WHAT THE TASK REQUIRES: Below this line is a set of entries; quote exactly the lines from the line that contains "-- ==== Sys2Proof/Machine/HostBridge.lean" to the line that contains "(43_host_bridge.md R170). -/", both lines included.

EXTRACTED MATERIAL:

★ ★ ★ ★

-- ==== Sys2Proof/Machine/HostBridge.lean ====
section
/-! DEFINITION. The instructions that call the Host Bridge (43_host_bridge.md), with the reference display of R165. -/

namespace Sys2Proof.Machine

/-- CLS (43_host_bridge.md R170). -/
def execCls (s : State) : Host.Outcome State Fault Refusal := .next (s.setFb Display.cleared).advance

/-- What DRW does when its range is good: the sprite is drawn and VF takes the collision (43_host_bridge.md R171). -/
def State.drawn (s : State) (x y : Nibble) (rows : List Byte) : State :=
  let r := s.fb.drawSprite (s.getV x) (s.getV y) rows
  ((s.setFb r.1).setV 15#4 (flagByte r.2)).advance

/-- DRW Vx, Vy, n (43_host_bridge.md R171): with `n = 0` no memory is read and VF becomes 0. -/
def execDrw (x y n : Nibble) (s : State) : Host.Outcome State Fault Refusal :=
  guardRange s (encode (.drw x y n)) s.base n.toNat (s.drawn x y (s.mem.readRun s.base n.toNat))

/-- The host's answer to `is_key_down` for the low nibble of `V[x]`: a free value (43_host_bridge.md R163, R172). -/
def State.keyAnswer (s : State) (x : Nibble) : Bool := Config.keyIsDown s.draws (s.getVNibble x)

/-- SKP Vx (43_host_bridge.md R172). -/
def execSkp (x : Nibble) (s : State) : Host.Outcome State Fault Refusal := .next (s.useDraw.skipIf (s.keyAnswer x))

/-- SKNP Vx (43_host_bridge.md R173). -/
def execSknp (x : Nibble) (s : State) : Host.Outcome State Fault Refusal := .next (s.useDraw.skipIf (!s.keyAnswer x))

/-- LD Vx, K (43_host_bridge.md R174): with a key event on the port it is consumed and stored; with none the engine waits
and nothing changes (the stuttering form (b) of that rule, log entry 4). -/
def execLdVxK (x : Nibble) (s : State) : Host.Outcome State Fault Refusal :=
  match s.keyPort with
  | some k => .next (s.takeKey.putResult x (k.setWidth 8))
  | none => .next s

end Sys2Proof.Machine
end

★ ★ ★ ★

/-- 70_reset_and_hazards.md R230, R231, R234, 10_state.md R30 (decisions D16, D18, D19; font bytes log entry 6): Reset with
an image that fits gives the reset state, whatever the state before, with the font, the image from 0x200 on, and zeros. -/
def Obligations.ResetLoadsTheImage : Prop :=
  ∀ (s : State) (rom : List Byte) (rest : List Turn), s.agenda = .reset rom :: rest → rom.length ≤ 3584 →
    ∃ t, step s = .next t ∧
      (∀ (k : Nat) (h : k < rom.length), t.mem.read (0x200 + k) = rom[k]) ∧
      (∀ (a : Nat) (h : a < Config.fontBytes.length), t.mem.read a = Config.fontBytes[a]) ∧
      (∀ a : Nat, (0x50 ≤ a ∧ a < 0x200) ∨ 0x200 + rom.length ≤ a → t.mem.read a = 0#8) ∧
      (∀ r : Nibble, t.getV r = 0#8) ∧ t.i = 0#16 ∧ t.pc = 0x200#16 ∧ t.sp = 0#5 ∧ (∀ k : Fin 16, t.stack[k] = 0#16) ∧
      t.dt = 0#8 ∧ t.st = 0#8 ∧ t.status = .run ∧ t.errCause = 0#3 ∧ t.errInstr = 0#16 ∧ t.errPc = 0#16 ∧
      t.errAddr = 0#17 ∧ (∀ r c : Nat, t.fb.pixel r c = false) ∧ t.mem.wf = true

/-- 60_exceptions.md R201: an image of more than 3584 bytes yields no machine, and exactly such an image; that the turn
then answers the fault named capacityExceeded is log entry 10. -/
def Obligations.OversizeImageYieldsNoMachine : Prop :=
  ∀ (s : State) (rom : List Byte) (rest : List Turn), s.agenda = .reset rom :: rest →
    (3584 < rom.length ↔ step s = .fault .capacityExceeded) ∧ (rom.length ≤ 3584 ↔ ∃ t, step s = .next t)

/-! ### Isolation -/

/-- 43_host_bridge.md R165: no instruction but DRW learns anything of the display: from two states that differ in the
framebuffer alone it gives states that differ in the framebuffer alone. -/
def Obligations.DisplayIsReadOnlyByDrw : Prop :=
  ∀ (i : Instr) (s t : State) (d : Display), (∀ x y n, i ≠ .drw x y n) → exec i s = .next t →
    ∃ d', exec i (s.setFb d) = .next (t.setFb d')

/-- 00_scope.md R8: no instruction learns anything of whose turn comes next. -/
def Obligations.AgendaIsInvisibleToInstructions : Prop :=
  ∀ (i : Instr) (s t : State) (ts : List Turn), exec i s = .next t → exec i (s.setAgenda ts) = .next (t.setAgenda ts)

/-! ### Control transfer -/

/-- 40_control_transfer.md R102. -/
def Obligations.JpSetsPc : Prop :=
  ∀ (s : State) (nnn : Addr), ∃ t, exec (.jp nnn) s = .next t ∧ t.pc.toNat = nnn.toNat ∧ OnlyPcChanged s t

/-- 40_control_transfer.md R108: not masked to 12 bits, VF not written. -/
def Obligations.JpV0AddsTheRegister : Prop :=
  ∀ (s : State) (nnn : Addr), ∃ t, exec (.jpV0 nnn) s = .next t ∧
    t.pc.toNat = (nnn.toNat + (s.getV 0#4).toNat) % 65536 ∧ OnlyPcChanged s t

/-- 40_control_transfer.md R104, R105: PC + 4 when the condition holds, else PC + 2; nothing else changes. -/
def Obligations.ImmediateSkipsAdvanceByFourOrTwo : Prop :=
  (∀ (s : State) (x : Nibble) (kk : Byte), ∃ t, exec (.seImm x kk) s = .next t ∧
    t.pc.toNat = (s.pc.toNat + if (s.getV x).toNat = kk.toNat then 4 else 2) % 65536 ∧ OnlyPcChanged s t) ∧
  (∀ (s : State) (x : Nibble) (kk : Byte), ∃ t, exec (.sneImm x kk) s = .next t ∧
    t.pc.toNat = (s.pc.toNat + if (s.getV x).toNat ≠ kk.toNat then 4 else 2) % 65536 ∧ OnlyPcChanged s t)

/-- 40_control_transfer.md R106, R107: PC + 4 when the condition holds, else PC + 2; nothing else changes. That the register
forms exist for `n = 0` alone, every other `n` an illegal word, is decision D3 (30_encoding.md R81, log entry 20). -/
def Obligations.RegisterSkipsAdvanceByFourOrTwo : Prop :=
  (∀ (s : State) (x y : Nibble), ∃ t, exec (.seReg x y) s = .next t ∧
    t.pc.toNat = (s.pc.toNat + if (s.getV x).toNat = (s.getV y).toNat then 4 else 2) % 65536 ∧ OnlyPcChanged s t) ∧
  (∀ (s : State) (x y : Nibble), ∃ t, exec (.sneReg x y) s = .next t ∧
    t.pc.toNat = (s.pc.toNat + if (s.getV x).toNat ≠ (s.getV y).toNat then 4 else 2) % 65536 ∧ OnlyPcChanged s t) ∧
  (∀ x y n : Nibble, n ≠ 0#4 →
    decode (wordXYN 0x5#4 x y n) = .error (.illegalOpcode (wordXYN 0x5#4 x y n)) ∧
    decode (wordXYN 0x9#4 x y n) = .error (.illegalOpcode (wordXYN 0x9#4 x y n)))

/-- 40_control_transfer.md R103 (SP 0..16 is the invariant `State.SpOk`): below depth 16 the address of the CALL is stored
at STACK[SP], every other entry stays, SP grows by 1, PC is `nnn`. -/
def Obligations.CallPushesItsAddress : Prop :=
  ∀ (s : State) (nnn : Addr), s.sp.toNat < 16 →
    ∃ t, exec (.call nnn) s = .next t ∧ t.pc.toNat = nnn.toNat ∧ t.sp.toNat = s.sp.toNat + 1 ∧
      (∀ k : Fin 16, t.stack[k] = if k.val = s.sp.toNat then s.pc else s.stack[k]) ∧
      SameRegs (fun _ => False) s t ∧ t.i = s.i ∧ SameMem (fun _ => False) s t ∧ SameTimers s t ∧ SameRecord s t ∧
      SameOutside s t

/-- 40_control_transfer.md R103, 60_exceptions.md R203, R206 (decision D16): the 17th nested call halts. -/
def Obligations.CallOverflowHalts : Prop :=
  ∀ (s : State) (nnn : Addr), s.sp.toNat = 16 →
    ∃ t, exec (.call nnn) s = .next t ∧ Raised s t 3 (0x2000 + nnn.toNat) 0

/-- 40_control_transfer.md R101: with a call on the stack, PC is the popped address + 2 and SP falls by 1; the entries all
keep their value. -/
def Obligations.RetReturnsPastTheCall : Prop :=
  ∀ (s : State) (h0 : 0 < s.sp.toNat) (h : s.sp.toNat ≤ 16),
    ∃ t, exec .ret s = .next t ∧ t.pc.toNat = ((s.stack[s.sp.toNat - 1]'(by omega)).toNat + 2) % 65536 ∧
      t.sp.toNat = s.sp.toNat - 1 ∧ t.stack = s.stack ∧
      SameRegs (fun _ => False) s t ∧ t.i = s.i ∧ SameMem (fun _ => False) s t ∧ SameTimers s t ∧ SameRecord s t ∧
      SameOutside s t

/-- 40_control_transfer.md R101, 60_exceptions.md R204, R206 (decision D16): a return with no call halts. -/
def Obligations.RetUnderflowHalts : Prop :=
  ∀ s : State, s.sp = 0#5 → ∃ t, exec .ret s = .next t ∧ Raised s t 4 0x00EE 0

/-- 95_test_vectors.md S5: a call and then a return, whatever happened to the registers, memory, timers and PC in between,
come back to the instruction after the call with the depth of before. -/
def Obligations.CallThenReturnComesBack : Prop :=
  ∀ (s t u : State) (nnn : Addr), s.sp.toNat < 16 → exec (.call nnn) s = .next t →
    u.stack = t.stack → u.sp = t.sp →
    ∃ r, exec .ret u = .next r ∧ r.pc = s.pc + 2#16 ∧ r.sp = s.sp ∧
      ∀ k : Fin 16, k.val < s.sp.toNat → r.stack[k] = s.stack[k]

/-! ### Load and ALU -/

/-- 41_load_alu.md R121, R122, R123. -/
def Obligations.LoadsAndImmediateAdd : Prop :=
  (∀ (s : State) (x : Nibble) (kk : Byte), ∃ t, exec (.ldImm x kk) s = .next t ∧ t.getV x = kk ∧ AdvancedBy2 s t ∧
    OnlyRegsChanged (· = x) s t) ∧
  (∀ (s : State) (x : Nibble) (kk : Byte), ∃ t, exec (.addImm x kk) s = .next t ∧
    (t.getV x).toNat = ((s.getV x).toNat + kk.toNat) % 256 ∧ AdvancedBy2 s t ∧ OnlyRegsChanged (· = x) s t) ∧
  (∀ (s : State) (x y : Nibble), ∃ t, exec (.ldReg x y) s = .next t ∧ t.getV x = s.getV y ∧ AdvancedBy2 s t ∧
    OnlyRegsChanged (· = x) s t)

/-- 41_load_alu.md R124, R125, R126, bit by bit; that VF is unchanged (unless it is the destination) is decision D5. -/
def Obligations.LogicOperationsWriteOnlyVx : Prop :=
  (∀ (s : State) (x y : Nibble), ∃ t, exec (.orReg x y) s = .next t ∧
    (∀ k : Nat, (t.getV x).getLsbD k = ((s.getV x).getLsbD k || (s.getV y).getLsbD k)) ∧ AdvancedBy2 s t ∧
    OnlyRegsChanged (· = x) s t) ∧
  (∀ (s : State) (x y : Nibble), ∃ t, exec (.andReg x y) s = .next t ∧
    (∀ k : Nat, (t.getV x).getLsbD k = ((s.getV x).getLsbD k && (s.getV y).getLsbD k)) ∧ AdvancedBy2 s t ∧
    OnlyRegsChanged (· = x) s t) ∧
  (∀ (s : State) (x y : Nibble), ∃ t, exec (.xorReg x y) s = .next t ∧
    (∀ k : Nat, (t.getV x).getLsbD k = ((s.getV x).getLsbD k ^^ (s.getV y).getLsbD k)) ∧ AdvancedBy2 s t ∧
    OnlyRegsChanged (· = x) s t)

★ ★ ★ ★

SOLUTION FOR THIS PROBLEM:
-- ==== Sys2Proof/Machine/HostBridge.lean ====
section
/-! DEFINITION. The instructions that call the Host Bridge (43_host_bridge.md), with the reference display of R165. -/

namespace Sys2Proof.Machine

/-- CLS (43_host_bridge.md R170). -/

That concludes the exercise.